Year 2: Staging the social bot: Rules and formalisms

MS2 will introduce an interdisciplinary concept on the mediality of AI based chatbots and synthetic voices called “Invisible embodiment”. This concept will extend applied anthropomorphism on a speech-based level for analyzing the role of synthetic voice modalities for voice-based HMI. Furthermore, the anthology “Media Voice, Presence and Liveness” with a focus on the socio-historical meaning of artificial and synthetic voices e.g. talking puppets, voice-body interrelation, meaning of the voice as the first medium to communicate and to hear, audio related Uncanny Valley effect (aUV) will be published. Depending on the findings from MS1 the performance capture methods and the synthetic voice parameters will be adjusted. By analyzing the data from MS1 and the rule-based chatbots modalities we will adjust the study framework in order to check the rule compliances from CL2, TS2 during the performance. We will modify the synthetic voice datasets in order to customize the voice - chatbot dataset appearances according to the findings of year 1.

Output: qualitative research framework for deepening theoretical concepts on the mediality of AI, theoretical concept of "Invisible embodiment" for embedding the aUV, 2D and 3D performance capturing, publication of the anthology on "Media Voice, Presence and Liveness".

Year 3: Refining the social bot: Facets of being human

MS3 will focus on the voice-related Uncanny Valley effect and the impact of social cues on the audience’s perception of presence on stage. For exploring the limitations of the “invisible embodiment” concept and for deepening the analytical aspects regarding the perception of AI-based HMI we will pursue a strong focus on social cues, voice pitch, speed, and the sound space in our interviews. These synthetic voice-based modalities will be further analyzed for exploring gender-based perception biases of synthetic voices. In order to facilitate science communication discussions about the ethical limitations of voice-based AI interactions we will also focus on comparing the vocal scopes of natural and synthetical voices in our performance settings. The datasets for TTS and its spatial arrangements on the stage and during performance capturing will be adjusted and incorporated into the performance. For science communication reasons there will be expert interviews conducted and the captured performances from year 1, 2, and 3 placed as juxtapositions. Furthermore, the final publication on the whole research project will be conceptualized and initiated by MS.

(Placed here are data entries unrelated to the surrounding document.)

-- ==== Sys2Proof/Tests/Slice0.lean ====
section
/-! SUPPORT. Tests: well-formedness refuses an ill-formed command for each of its checks, no word decodes, and for every
obligation with hypotheses a theorem `wit_<Name>` that shows, clause by clause, a state and operands that meet all the
hypotheses of the clause. The states are made by the helpers at the start. Each test runs by evaluation in the kernel. -/

set_option maxRecDepth 100000
set_option Elab.async false

namespace Sys2Proof.Tests

open Sys2Proof Sys2Proof.Machine

/-! ## Helpers -/

/-- A working device: TS 1 µs, READY, mailbox 0 with every right and LAST 0xFFFF, every bank group ON, three buffers
(16 KiB for everyone, a 16 KiB ring buffer, one unit that the host may read). -/
def tS : State :=
  { State.reset with
    ts := 1000
    regs := [(0x20, 1), (0x1108, 0xFFFF), (0x110C, 0xFF)]
    groups := (List.range 17).map fun g => (g, .on)
    handles := [(0, { valid := true, units := 4, rights := 15, owner := 0x1FFFFFFF }),
      (1, { valid := true, base := 0x4000, units := 4, rights := 15, owner := 0x1FFFFFFF, ring := true }),
      (2, { valid := true, base := 0x8000, units := 1, rights := 1, owner := 0x1000000 })] }

/-- An operand table entry (R485): AUX is the scale table, none. -/
def tOpd (kind fmt ndim slot elem off : Nat) (counts strides : List Nat) : List Byte :=
  [b8 kind, b8 fmt, 0, b8 ndim] ++ leBytes 2 slot ++ leBytes 2 elem ++ leBytes 4 off ++ counts.flatMap (leBytes 2) ++
    [0xFF, 0xFF] ++ strides.flatMap (leBytes 4)

/-- The operands of the tests: 0 to 2 two BF16 elements of the near store (destination, sources), 3 the parameter block
there, 4 one 64 B element and 5 the statistics of buffer slot 0, 6 one 64 B element of the near store, 7 one INT32 and 8 one
FP32 of buffer slot 0. -/
def tOpds : List Byte :=
  tOpd 3 1 1 0xFFFF 2 0x1000 [2, 1, 1] [2, 0, 0] ++ tOpd 3 1 1 0xFFFF 2 0 [2, 1, 1] [2, 0, 0] ++
    tOpd 3 1 1 0xFFFF 2 0x40 [2, 1, 1] [2, 0, 0] ++ tOpd 3 0 1 0xFFFF 32 0x2000 [1, 1, 1] [0, 0, 0] ++
    tOpd 1 0 1 0 64 0x40 [1, 1, 1] [64, 0, 0] ++ tOpd 1 3 1 0 16 0x100 [4, 1, 1] [16, 0, 0] ++
    tOpd 3 0 1 0xFFFF 64 0x1000 [1, 1, 1] [64, 0, 0] ++ tOpd 1 2 1 0 4 0x40 [1, 1, 1] [4, 0, 0] ++
    tOpd 1 3 1 0 4 0x40 [1, 1, 1] [4, 0, 0]

/-- A model image with one core and one STRIPE program (R493 to R499): header, section table, programs, operands. -/
def tImg (ops : List (Nat × Nat)) : List Byte :=
  let prog (phase n : Nat) : List Byte := [b8 phase, 0, 0, 0] ++ leBytes 4 48 ++ leBytes 4 n ++ leBytes 4 0
  List.replicate 16 0 ++ [2, 0, 0, 0, 0, 1] ++ List.replicate 26 0 ++ [0x40, 0, 0, 0] ++ List.replicate 12 0 ++
    ([1, 0, 0, 0] ++ leBytes 4 0x60 ++ leBytes 4 (48 + 16 * ops.length) ++ leBytes 4 0) ++
    ([2, 0, 0, 0] ++ leBytes 4 (0x90 + 16 * ops.length) ++ leBytes 4 tOpds.length ++ leBytes 4 0) ++
    (prog 0 0 ++ prog 1 ops.length ++ prog 2 0) ++ ops.flatMap (fun e => leBytes 8 e.1 ++ leBytes 8 e.2) ++ tOpds

/-- First word of a tile-op without semaphores, and second word: destination, sources, parameters (R482). -/
def tW0 (code : Nat) : Nat := code + 0xFFFFFF000000
def tW1 (d a b p : Nat) : Nat := d + a * 2 ^ 16 + b * 2 ^ 32 + p * 2 ^ 48

/-- Tile-op 7, on logical core 63 (physical 67), and its task, in group 15 of core set 15, and model 31. -/
def tOp (w0 w1 : Nat) (u : TileUnit) : TileOp :=
  { group := 15, member := 0, core := 63, phase := 1, stripe := 0, w0 := w0, w1 := w1, unit := u, dst := none, srcs := [],
    hold := 0 }
def tTask : Task := { rep := 0, tsStart := 0, lxStart := 0, qFirst := 0 }
def tGroup : Group :=
  { cs := 15, model := 31, started := true, journal := 2, jwords := 1024, phase := .running, task := some tTask }
def tModel (w0 w1 : Nat) : Model := ⟨tImg [(w0, w1)], 4000, [(0, 0x100)], [], [], [], (0, 0, 0, 0)⟩
def tCx (w0 w1 : Nat) (u : TileUnit) : OpCtx := ⟨7, tOp w0 w1 u, tGroup, tTask, tModel w0 w1⟩

/-- The tile-op waits to issue; the near store holds BF16 elements from 0 and the parameter block. -/
def tT (w0 w1 : Nat) (u : TileUnit) (p : List Byte) : State :=
  { tS with
    cores := [(67, { state := .mapped })]
    coreMap := [(63, 67)]
    coreSets := [(15, 2 ^ 63)]
    models := [(31, tModel w0 w1)]
    sgroups := [(15, tGroup)]
    ops := [(7, tOp w0 w1 u)]
    near := ([0, 0x40].flatMap fun o => [(o, 0xC0), (o + 1, 0x3F), (o + 2, 0x40), (o + 3, 0x40)] ++
      (((List.range 32).zip p).filter fun e => e.2 ≠ 0 && o ≠ 0).map fun e => (0x2000 + e.1, e.2)).map fun e =>
        (67 * 2 ^ 20 + e.1, e.2)
    opNext := 8 }

/-- A tile-op without semaphores, with destination, sources and parameters. -/
def tO (code d a b p : Nat) (u : TileUnit) (params : List Byte) : State := tT (tW0 code) (tW1 d a b p) u params
def tN (code : Nat) : State := tO code 0xFFFF 0xFFFF 0xFFFF 0xFFFF .control []

/-- Tile-op 7 with its context. -/
def tOf (s : State) : OpCtx := (opCtx s 7).getD (tCx 0 0 .control)

/-- An operand of the tests, of an image of one tile-op. -/
def tI (n : Nat) : Opd := imgOpd (tImg [(0, 0)]) n
def tTn (n : Nat) : Tensor := ⟨tI n, 67 * 2 ^ 20, []⟩

/-- The state in which the reads of the tile-op are made. -/
def tIs (s : State) : State := issuedOp s 7 (tOf s) true

/-- An operand of the tests as a tensor in the near store of core 67. -/
def tTen (w0 w1 n : Nat) : Tensor := ⟨imgOpd (tImg [(w0, w1)]) n, 67 * 2 ^ 20, []⟩

/-- Parameter blocks: CONV and MATMUL of two channels onto one element; soft maximum of one part, statistics operand 5;
normalization of one channel. -/
def tPc : List Byte := [1, 1, 1, 1, 1, 1, 0, 0, 0, 0x10, 1, 0, 2, 0, 0, 0, 1, 0, 1, 0] ++ List.replicate 12 0
def tPs : List Byte := [0, 0, 0x80, 0x3F, 1, 0, 1, 0, 0, 0, 0, 0, 5, 0] ++ List.replicate 18 0
def tPn : List Byte := [1, 0, 5, 0, 0xFF, 0xFF, 0, 0, 0xFF, 0xFF, 0xFF, 0xFF, 0xFF, 0xFF] ++ List.replicate 18 0

/-- The working device with further registers; with the state of semaphore 4095; with ring 127 in the second buffer. -/
def tR (l : Tab Word) : State := { tS with regs := (0x20, 1) :: l }
def tSem (v : Nat) (q : List SemWait) : State := { tS with sems := [(4095, { value := v, queue := q })] }
def tRing (r : Ring) : State := { tS with rings := [(127, r)] }

/-- Rings of four slots of one unit, of the host: nothing written; all written and none read; one FULL slot, of counter 65535,
as `x` has it. -/
def tR0 : Ring :=
  { declared := true, handle := 0x101, slots := 4, slotUnits := 1, producer := 0x18, refs := 2, head := 65535, tail := 65535,
    pub := 65535 }
def tRFull : Ring := { tR0 with head := 0, tail := 65532, pub := 65532 }
def tRSlot (x : Slot) : Ring := { tR0 with head := 0, tab := [(3, x)] }
def tR1 : Ring := { tRSlot { state := .full, rc := 2 } with pub := 0 }

/-- 2048 windows of other rings. -/
def tWins : List Window := List.replicate 2048 ⟨0, 0, 0, false, none⟩

theorem pair_get {α : Type} (x : State × Option α) (h : x.2.isSome = true) : x = (x.1, some (x.2.get h)) := by
  obtain ⟨a, b⟩ := x
  cases b
  · cases h
  · rfl

theorem reads_one {c : OpCtx} {i : State} {p : List Byte} {ta td : Tensor} (d a : Opd)
    (h : ctxDst c = some d ∧ ctxA c = some a ∧ readParam c i = (i, some p) ∧ tensorOf c a true i = (i, some ta) ∧
      tensorOf c d false i = (i, some td)) : Reads c none i p ta none td i := by
  obtain ⟨hd, ha, hp, hta, htd⟩ := h
  intro k
  simp [withOperands, hd, ha, hp, hta, htd]

theorem reads_two {c : OpCtx} {i : State} {p : List Byte} {ta tb td : Tensor} (d a b : Opd)
    (h : ctxDst c = some d ∧ ctxA c = some a ∧ ctxB c = some b ∧ readParam c i = (i, some p) ∧
      tensorOf c a true i = (i, some ta) ∧ tensorOf c b true i = (i, some tb) ∧ tensorOf c d false i = (i, some td)) :
    Reads c (ctxB c) i p ta (some tb) td i := by
  obtain ⟨hd, ha, hb, hp, hta, htb, htd⟩ := h
  intro k
  simp [withOperands, hd, ha, hb, hp, hta, htb, htd]

theorem reads_source {c : OpCtx} {i : State} {p : List Byte} {ta : Tensor} (a : Opd)
    (h : ctxA c = some a ∧ readParam c i = (i, some p) ∧ tensorOf c a true i = (i, some ta)) :
    ReadsSource c i p ta i := by
  obtain ⟨ha, hp, hta⟩ := h
  intro k
  simp [withSource, ha, hp, hta]

/-- Trestle core 7 in M mode at 0x3FFE, where the L2 holds instruction i across two of its lines. -/
def tCore (i : Nat) : State :=
  { tS with
    harts := [(7, { state := .running, pc := 0x3FFE, x := [(31, 5)], csr := [(0x300, 8), (0x341, 0x100)] })]
    l2 := [(255, ⟨List.replicate 62 0 ++ leBytes 2 (i % 65536), 0, 7, []⟩),
      (256, ⟨leBytes 2 (i / 65536) ++ List.replicate 62 0, 0, 7, []⟩)] }

theorem fetched_of {c : Nat} {s : State} {i : Nat}
    (h : Executes c s ∧ (hartOf s c).wfi = false ∧ trIrq c (hartOf s c) s = none ∧ i % 4 = 3 ∧
      trFetch c (hartOf s c) (hartOf s c).pc.toNat s = (s, .ok (i % 65536)) ∧
      trFetch c (hartOf s c) (((hartOf s c).pc.toNat + 2) % 2 ^ 64) s = (s, .ok (i / 65536))) : Fetched c s i s := by
  obtain ⟨a, b, d, e, f, g⟩ := h
  exact ⟨a, b, d, e, s, f, g⟩

/-- A sound image (R493 to R499): header with its CRC, one NOP that is the program of each phase, one EXTERNAL handle slot 1
and one EXTERNAL ring slot 2, 4095 semaphores. -/
def tLoadRaw (crc : Nat) : List Byte :=
  leBytes 4 0x464C444D ++ leBytes 2 1 ++ leBytes 2 64 ++ leBytes 4 384 ++ leBytes 4 crc ++ leBytes 2 4 ++ [0, 0, 0, 1] ++
    leBytes 2 4095 ++ List.replicate 16 0 ++ [2] ++ List.replicate 7 0 ++ leBytes 4 0x140 ++ List.replicate 12 0 ++
    -- programs at 0x40, operand table at 0x80, rings at 0xC0, handles at 0x100, section table at 0x140
    (List.range 3).flatMap (fun ph => [b8 ph, 0, 0, 0] ++ leBytes 4 48 ++ leBytes 4 1 ++ leBytes 4 0) ++ leBytes 8 (tW0 0) ++
    List.replicate 8 0xFF ++
    List.replicate 64 0 ++ ([2, 1, 0, 0] ++ List.replicate 60 0) ++ ([1, 2, 15, 0] ++ leBytes 4 1 ++ List.replicate 56 0) ++
    (leBytes 4 1 ++ leBytes 4 0x40 ++ leBytes 4 64 ++ leBytes 4 0) ++ (leBytes 4 2 ++ leBytes 4 0x80 ++ leBytes 4 32 ++ leBytes 4 0) ++
    (leBytes 4 5 ++ leBytes 4 0xC0 ++ leBytes 4 16 ++ leBytes 4 0) ++ (leBytes 4 6 ++ leBytes 4 0x100 ++ leBytes 4 16 ++ leBytes 4 0)
def tLoad : List Byte := tLoadRaw (imgCrc (tLoadRaw 0) 0xC)

/-- Memory that holds bytes from an address on. -/
def tMem (a : Nat) (d : List Byte) : List Host.Cell :=
  (((List.range d.length).zip d).filter fun e => e.2 ≠ 0).map fun e => (a + e.1, e.2)
def tH : Hdr := ⟨0, 0, 1⟩

/-- A Trestle image (R661): entry 124, boot information at 64, its CRC. -/
def tTrRaw (crc : Nat) : List Byte :=
  leBytes 4 0x54524553 ++ [1, 0, 0, 0] ++ leBytes 4 128 ++ leBytes 4 crc ++ leBytes 4 124 ++ leBytes 4 64 ++ List.replicate 104 0
def tTr : List Byte := tTrRaw (imgCrc (tTrRaw 0) 0xC)

/-- The unit at 0x8000 holds bytes; pair 94 ON, or as `on` says. -/
def tBoot (d : List Byte) (on : Bool) : State :=
  { tS with
    handles := [(2, { valid := true, base := 0x8000, units := 1, rights := 15, owner := 0x1FFFFFFF })]
    mem := tMem 0x8000 d
    pwr := { doms := [(94, { on := on })] } }

theorem triple_get (x : State × Nat × List Byte) (h : x.2.1 = 0) : x = (x.1, 0, x.2.2) := by
  obtain ⟨a, b, c⟩ := x
  cases h
  rfl

/-- Node 3 of a segment with node 15, its front end ON. -/
def tX (x : Xk) : State :=
  { tS with xk := { x with node := 3, present := 0x8008, master := 15 }, pwr := { doms := [(95, { on := true })] } }

/-- A header from node 15 to node 3 (R772): a FAR_REQ of 16 bytes, SEQ 4095. -/
def tHd : List Byte :=
  [0, 15, 3, 0, 16, 0, 1, 0, 4, 0xFF, 0x0F, 0, 0, 0, 0, 0] ++
    leBytes 2 (crc16 [0, 15, 3, 0, 16, 0, 1, 0, 4, 0xFF, 0x0F, 0, 0, 0, 0, 0])

theorem none_all {α : Type} {x : Option α} {P : α → Prop} (h : x = none) : ∀ e, x = some e → P e := by
  subst h
  intro e h
  cases h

Output: Theoretical concepts on synthetic voice by incorporating modifications of voice perception, adjustments of TTS and synthetic voice frameworks for HMI, 2D and 3D performance capturing, concept for project publication.

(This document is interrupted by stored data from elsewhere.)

-- ==== Sys2Proof/Machine/Operands.lean ====
section
/-! DEFINITION. Operand forms: big-endian field extraction and assembly, extension, channel masking (00_scope.md R17,
R18; 30_encoding.md R99, R101; 41_encoder.md R131). None of these reads the engine's state. -/

namespace Sys2Proof

/-- `be8(s, o)`; none where the sequence has no byte there (00_scope.md R17). -/
def be8 (s : List Byte) (o : Nat) : Option Byte := s[o]?

/-- `be16(s, o)`: the byte at the lower offset is the more significant (00_scope.md R17; 20_memory.md R63). -/
def be16 (s : List Byte) (o : Nat) : Option Half :=
  match s[o]?, s[o + 1]? with
  | some b1, some b0 => some (b1 ++ b0)
  | _, _ => none

/-- `be24(s, o)` (00_scope.md R17; 20_memory.md R67). -/
def be24 (s : List Byte) (o : Nat) : Option Word24 :=
  match s[o]?, s[o + 1]?, s[o + 2]? with
  | some b2, some b1, some b0 => some (b2 ++ b1 ++ b0)
  | _, _, _ => none

/-- `be32(s, o)` (00_scope.md R17). -/
def be32 (s : List Byte) (o : Nat) : Option Word32 :=
  match s[o]?, s[o + 1]?, s[o + 2]?, s[o + 3]? with
  | some b3, some b2, some b1, some b0 => some (b3 ++ b2 ++ b1 ++ b0)
  | _, _, _, _ => none

/-- The two bytes of a `u16` operand, high first (30_encoding.md R101). -/
def beBytes16 (v : Half) : List Byte := [v.extractLsb' 8 8, v.extractLsb' 0 8]

/-- The four bytes of a `u32` operand, high first (30_encoding.md R101). -/
def beBytes32 (v : Word32) : List Byte :=
  [v.extractLsb' 24 8, v.extractLsb' 16 8, v.extractLsb' 8 8, v.extractLsb' 0 8]

/-- The first `n` bytes and what follows them; none where fewer are there. -/
def takeBytes (n : Nat) (s : List Byte) : Option (List Byte × List Byte) :=
  if n ≤ s.length then some (s.take n, s.drop n) else none

/-- Bytes paired into `u16` operands, high byte first (30_encoding.md R101, ENC_CHANNELS). A last odd byte is dropped;
the decoder gives 32 bytes. -/
def halvesOf : List Byte → List Half
  | b1 :: b0 :: rest => (b1 ++ b0) :: halvesOf rest
  | _ => []

/-- `zext_N(v)` (00_scope.md R18). -/
def zext (n : Nat) {w : Nat} (v : BitVec w) : BitVec n := v.zeroExtend n

/-- `sext_N(v)` (00_scope.md R18). -/
def sext (n : Nat) {w : Nat} (v : BitVec w) : BitVec n := v.signExtend n

/-- `signed_W(v)`: the two's-complement reading (00_scope.md R18). -/
def signedW {w : Nat} (v : BitVec w) : Int := v.toInt

/-- `ch[i][10:0]`: the low 11 bits of a channel value's two's-complement pattern; a mask, not a clamp
(41_encoder.md R131; C3). -/
def maskChannel (c : Half) : BitVec 11 := c.extractLsb' 0 11

end Sys2Proof
end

Year 4: Co-evolution with social bots: projections, needs and affordances

MS4 will deepen the role of social cues and the limits of voice anthropomorphism for the final project publication. After finalizing the data acquisition, interdependencies from TS, CL, PSY and MS will be brought together and published in the final project publication. Furthermore, there will be a practice-based PhD thesis on the topic of „Creative Artificial Intelligence on Stage” completed which will sum up and present the potential of staging voice-based human-AI encounters using hermeneutics as a qualitative research approach.

Output: Contribution to project publication, dissertation.